Data extracted from a collection:
------------------------
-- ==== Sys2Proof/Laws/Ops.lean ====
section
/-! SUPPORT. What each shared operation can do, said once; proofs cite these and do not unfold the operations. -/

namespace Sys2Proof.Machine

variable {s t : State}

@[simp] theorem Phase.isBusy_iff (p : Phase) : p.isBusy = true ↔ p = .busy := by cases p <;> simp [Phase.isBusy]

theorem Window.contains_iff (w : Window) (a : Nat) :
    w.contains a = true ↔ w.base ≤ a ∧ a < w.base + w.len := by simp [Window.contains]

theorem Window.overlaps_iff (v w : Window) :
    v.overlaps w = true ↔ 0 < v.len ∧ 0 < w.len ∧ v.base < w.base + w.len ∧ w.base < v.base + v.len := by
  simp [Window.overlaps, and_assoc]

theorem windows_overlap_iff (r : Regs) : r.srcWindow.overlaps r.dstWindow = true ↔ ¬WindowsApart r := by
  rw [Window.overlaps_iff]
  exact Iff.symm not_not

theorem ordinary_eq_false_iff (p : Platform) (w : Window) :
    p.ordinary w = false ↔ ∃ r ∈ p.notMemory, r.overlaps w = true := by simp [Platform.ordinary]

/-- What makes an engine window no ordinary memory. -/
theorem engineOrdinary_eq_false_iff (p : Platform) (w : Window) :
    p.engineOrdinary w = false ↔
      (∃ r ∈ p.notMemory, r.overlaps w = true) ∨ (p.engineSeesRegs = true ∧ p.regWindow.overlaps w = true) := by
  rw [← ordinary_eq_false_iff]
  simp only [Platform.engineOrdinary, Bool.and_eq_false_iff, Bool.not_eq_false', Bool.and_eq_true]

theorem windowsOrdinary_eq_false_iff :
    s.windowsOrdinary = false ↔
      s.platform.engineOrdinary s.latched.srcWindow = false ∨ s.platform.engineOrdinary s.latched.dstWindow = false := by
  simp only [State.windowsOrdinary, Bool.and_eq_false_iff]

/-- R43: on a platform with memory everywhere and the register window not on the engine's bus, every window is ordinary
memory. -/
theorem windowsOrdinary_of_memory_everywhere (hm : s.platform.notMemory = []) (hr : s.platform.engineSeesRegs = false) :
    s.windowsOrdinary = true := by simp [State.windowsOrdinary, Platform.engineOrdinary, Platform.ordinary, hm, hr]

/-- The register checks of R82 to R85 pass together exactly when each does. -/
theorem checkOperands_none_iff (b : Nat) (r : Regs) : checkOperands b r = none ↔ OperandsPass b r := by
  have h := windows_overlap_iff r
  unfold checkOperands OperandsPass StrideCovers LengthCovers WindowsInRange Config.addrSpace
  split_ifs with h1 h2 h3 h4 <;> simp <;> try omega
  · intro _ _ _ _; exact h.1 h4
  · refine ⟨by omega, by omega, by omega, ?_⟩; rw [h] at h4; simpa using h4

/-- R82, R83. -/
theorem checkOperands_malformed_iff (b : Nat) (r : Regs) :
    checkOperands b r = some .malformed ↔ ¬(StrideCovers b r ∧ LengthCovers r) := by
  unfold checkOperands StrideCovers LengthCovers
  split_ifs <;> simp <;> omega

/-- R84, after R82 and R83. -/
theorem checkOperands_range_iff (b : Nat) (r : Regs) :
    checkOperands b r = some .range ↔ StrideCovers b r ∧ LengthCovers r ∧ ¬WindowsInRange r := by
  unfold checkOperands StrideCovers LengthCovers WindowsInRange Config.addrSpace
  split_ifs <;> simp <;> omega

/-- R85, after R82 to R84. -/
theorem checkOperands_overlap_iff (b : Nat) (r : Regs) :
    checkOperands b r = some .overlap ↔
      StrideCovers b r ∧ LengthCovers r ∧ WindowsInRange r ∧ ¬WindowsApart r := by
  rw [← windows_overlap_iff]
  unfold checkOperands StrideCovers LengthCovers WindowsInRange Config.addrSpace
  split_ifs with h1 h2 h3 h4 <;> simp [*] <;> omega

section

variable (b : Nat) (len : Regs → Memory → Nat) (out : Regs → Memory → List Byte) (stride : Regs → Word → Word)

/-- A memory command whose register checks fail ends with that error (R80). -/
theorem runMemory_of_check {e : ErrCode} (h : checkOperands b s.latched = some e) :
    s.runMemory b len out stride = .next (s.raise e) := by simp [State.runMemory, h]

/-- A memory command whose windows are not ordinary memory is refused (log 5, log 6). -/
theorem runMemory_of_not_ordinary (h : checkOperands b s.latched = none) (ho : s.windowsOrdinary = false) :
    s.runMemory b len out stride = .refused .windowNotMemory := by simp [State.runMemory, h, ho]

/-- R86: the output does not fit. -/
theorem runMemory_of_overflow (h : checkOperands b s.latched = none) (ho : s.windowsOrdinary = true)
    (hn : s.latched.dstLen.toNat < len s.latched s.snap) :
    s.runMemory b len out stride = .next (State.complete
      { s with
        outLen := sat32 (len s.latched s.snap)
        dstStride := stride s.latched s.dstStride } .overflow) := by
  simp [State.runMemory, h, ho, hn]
------------------------
Work instructions: Above are the records; print exactly the lines from the line with "theorem engineOrdinary_eq_false_iff (p" to the line with "Bool.and_eq_false_iff, Bool.not_eq_false', Bool.and_eq_true]", including both, and nothing else.

Result of this exercise:
theorem engineOrdinary_eq_false_iff (p : Platform) (w : Window) :
    p.engineOrdinary w = false ↔
      (∃ r ∈ p.notMemory, r.overlaps w = true) ∨ (p.engineSeesRegs = true ∧ p.regWindow.overlaps w = true) := by
  rw [← ordinary_eq_false_iff]
  simp only [Platform.engineOrdinary, Bool.and_eq_false_iff, Bool.not_eq_false', Bool.and_eq_true]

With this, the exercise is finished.